Shmuel, whom I have never met face to face, but have had several extended phone conversations about our family history, is a wonderful man with I feel an instinctive kesher (connection). His warmth, understanding, deep empathy, primal Jew to Jew connection and sheer humanity amidst all the horrors he and our people have endured, is emblematic of what I have loved about Israel and Israelis all these decades; indeed, what keep my love for Israel unconditional though I have spent far too little time in Israel over the past decade and despite my disappointment with Israeli policies toward the Palestinians, etc. I am so sorry we never got to meet Zippora, who must also have been a wonderful person.
Shmuel urges us to come to Rehovot to talk family history and we really should all do that as soon as possible. It is so moving to me that he is so connected to Rehovot and the Machon Weizmann which is of course where Jo, Danny and I spent that mind blowing life transforming year of 1961-62 as children, when our father Stan was there on sabbatical. Rehovot is a kind of lodestone for us and here it is again.

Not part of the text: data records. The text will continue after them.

/-! ### sampleBusy -/

@[simp] theorem sampleBusy_cfg (s : State) : (sampleBusy s).cfg = s.cfg := rfl
@[simp] theorem sampleBusy_regs (s : State) : (sampleBusy s).regs = s.regs := rfl
@[simp] theorem sampleBusy_state (s : State) : (sampleBusy s).state = s.state := rfl
@[simp] theorem sampleBusy_run (s : State) : (sampleBusy s).run = s.run := rfl
@[simp] theorem sampleBusy_degraded (s : State) : (sampleBusy s).degraded = s.degraded := rfl
@[simp] theorem sampleBusy_lutValid (s : State) : (sampleBusy s).lutValid = s.lutValid := rfl
@[simp] theorem sampleBusy_lutMode (s : State) : (sampleBusy s).lutMode = s.lutMode := rfl
@[simp] theorem sampleBusy_err (s : State) : (sampleBusy s).err = s.err := rfl
@[simp] theorem sampleBusy_overrun (s : State) : (sampleBusy s).overrun = s.overrun := rfl
@[simp] theorem sampleBusy_fmt (s : State) : (sampleBusy s).fmt = s.fmt := rfl
@[simp] theorem sampleBusy_sessMode (s : State) : (sampleBusy s).sessMode = s.sessMode := rfl
@[simp] theorem sampleBusy_touched (s : State) : (sampleBusy s).touched = s.touched := rfl
@[simp] theorem sampleBusy_latch (s : State) : (sampleBusy s).latch = s.latch := rfl
@[simp] theorem sampleBusy_seqpc (s : State) : (sampleBusy s).seqpc = s.seqpc + 1 := rfl
@[simp] theorem sampleBusy_todo (s : State) : (sampleBusy s).todo = s.todo := rfl
@[simp] theorem sampleBusy_pins (s : State) : (sampleBusy s).pins = s.pins := rfl
@[simp] theorem sampleBusy_stage (s : State) : (sampleBusy s).stage = s.stage := rfl
@[simp] theorem sampleBusy_new (s : State) : (sampleBusy s).new = s.new := rfl
@[simp] theorem sampleBusy_old (s : State) : (sampleBusy s).old = s.old := rfl
@[simp] theorem sampleBusy_trace (s : State) : (sampleBusy s).trace = s.trace ++ [.busySample s.busyLevel] := rfl
@[simp] theorem sampleBusy_busyIn (s : State) : (sampleBusy s).busyIn = s.busyIn.rest := rfl
@[simp] theorem sampleBusy_xferIn (s : State) : (sampleBusy s).xferIn = s.xferIn := rfl
@[simp] theorem sampleBusy_schedIn (s : State) : (sampleBusy s).schedIn = s.schedIn := rfl
@[simp] theorem sampleBusy_hostq (s : State) : (sampleBusy s).hostq = s.hostq := rfl
@[simp] theorem sampleBusy_reads (s : State) : (sampleBusy s).reads = s.reads := rfl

In the meantime, Shmuel has agreed to a conference call with Dan and myself to help us to better understand many things, including that 'last letter' from his parents to his elder brothers of June 6, 1944, when they thought they and Shmuel himself were about to be liquidated by the Nazis. Kol hakavod (all honor) to Dan for getting hold of Ethical Wills and finding those letters as well as gthe last will and testament of our common ancestor Rabbi Isaac Elchanan Spektor. Thanks also to Moshe Spector and Jeff Spector for connecting with Dan and providing us with so much new information.
Shmuel also mentioned a book by a well known Israeli writer, Hanoch Bartov, entitled "BEYOND THE HORIZON, ACROSS THE STREET" published in 2006, about our family. Apparently the book focuses on the stories of young men killed in the 1948 War of Independence, including one of Shmuel's older brothers, who had apparently served alongside Bar-Tov, It is unfortunately only in Hebrew which I read with great difficulty but I'm sure we will find a way to get the relevant sections translated.
Tomorrow, July 27, I will finally make it to the Mt. Carmel Cemetery in Queens and, God willing, see the graves of Joseph Rabinowitz and Lena Lincoff Rabinowitz, our great grandparents.